WORK ITEM :: Could you find every line in the records below that contains the word "states" and copy it?

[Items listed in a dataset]
------

-- ==== Sys2Proof/Machine/Lifecycle.lean ====
section
/-! DEFINITION. The operations that several families share over the life of a lane and of the module: reset, entering and
leaving states and modes, the ends of homing and of measurements, Ready and Dormant entry (Operating Modes and the Enable
Line; Reset, Clocks and the Gap Before Configuration; Boot, Signed Images and Attestation). -/

namespace Sys2Proof.Machine

/-! ### Reset (R413 to R415) -/

/-- The memory regions that survive a reset: MRAM and OTP (R25, R414). -/
def keptCell (c : Host.Cell) : Bool := decide (c.1 < 0x00800000) || decide (0x30000000 ≤ c.1)

/-- A set across a reset: its marks and its measured load stay, everything held in field-engine RAM goes (R112, R414). -/
def SetSt.afterReset (c : SetSt) : SetSt :=
  { unusable := c.unusable, load := c.load, u := { tripped := c.u.tripped, temp := c.u.temp },
    v := { tripped := c.v.tripped, temp := c.v.temp }, w := { tripped := c.w.tripped, temp := c.w.temp } }

/-- The security section across a reset: MRAM and OTP stay, the session table copy and what stands in SRAM go (R414). -/
def SecSt.afterReset (x : SecSt) : SecSt :=
  { x with sessions := [], attest := [], attestAt := none, attestReady := false, attestReq := none, snaps := [], copy := [], fw := none,
           fwHave := false, running := 0 }

/-- A lane across a reset (R414). -/
def LaneSt.afterReset (l : LaneSt) : LaneSt :=
  { ({} : LaneSt) with
    epoch := l.stored, stored := l.stored
    s := l.s.afterReset, b := l.b.afterReset
    net := { adm := l.net.adm, actAlm := l.net.actAlm, pendAlm := l.net.pendAlm, actSecond := l.net.actSecond }
    gey := { l.gey with fw := false }
    sup := { l.sup with svcc := 0, auxSup := 0, auxLink := 0, sums := (0, 0, 0), means := (0, 0), svccOn := false, svccFault := false, svccFold := false, armed := false,
                        resumed := true, level := 0, under := [], above := [], levels := [] }
    rst := l.rst
    ena := { pin := l.ena.pin }
    vote := { caldera := l.vote.caldera, supplyOnly := l.vote.supplyOnly, disps := l.vote.disps,
              dispCtr := l.vote.dispCtr, stay := l.vote.stay }
    rejoin := { fails := l.rejoin.fails }
    log := l.log, logNext := l.logNext, cal := l.cal, stamp := l.stamp, stampBad := l.stampBad
    par := { l.par with working := l.par.committed, commitAt := none }
    sec := l.sec.afterReset
    ctr := { map := l.ctr.map, ecMram := l.ctr.ecMram, ecSram := l.ctr.ecSram, ecFe := l.ctr.ecFe, ecOtp := l.ctr.ecOtp,
             ecBus := l.ctr.ecBus, ecLink := l.ctr.ecLink, savedLife := l.ctr.savedLife,
             runNs := l.ctr.savedLife.1, onNs := l.ctr.savedLife.2.1, cycles := l.ctr.savedLife.2.2.1,
             energy := (l.ctr.savedLife.2.2.2 : Rat) }
    mem := l.mem.filter keptCell, upsets := l.upsets.filter (fun e => keptCell (e.1, 0)), serial := l.serial, base16 := l.base16, keptS := l.keptS, keptB := l.keptB }

/-- The reset section as a cause is asserted (R413, R415): RST_n is driven low; causes 1 and 3 clear the record of failed
qualifications; causes that restart oscillators unqualify the domains; a
power-on loses the wake as well, so that cause 4 stands beside it (DEDUCED), and with cause 3 the copy of the pin states. -/
def ResetSt.assert (r : ResetSt) (k now : Nat) : ResetSt :=
  { r with
    inReset := true
    causes := (if r.causes.contains k then r.causes else k :: r.causes) ++
      (if k = 1 ∧ r.causes.contains 4 = false then [4] else [])
    cause := if r.inReset then min r.cause k else k
    clearAt := now, rstDriven := true, rstHigh := false
    qual := if k = 5 ∨ k = 7 ∨ k = 8 then r.qual else if k = 1 ∨ k = 3 then [] else r.qual.filter (fun d => d == 0)
    lostDom := [], bootStep := 0, bootFailed := none
    fails := if k = 1 ∨ k = 3 then 0 else r.fails, tried := false
    wakeAt := if k = 4 ∨ k = 1 then none else r.wakeAt
    pads := if k = 1 ∨ k = 3 then none else r.pads
    dogForced := false }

------

RESULT OF THIS TASK ::
leaving states and modes, the ends of homing and of measurements, Ready and Dormant entry (Operating Modes and the Enable
power-on loses the wake as well, so that cause 4 stands beside it (DEDUCED), and with cause 3 the copy of the pin states. -/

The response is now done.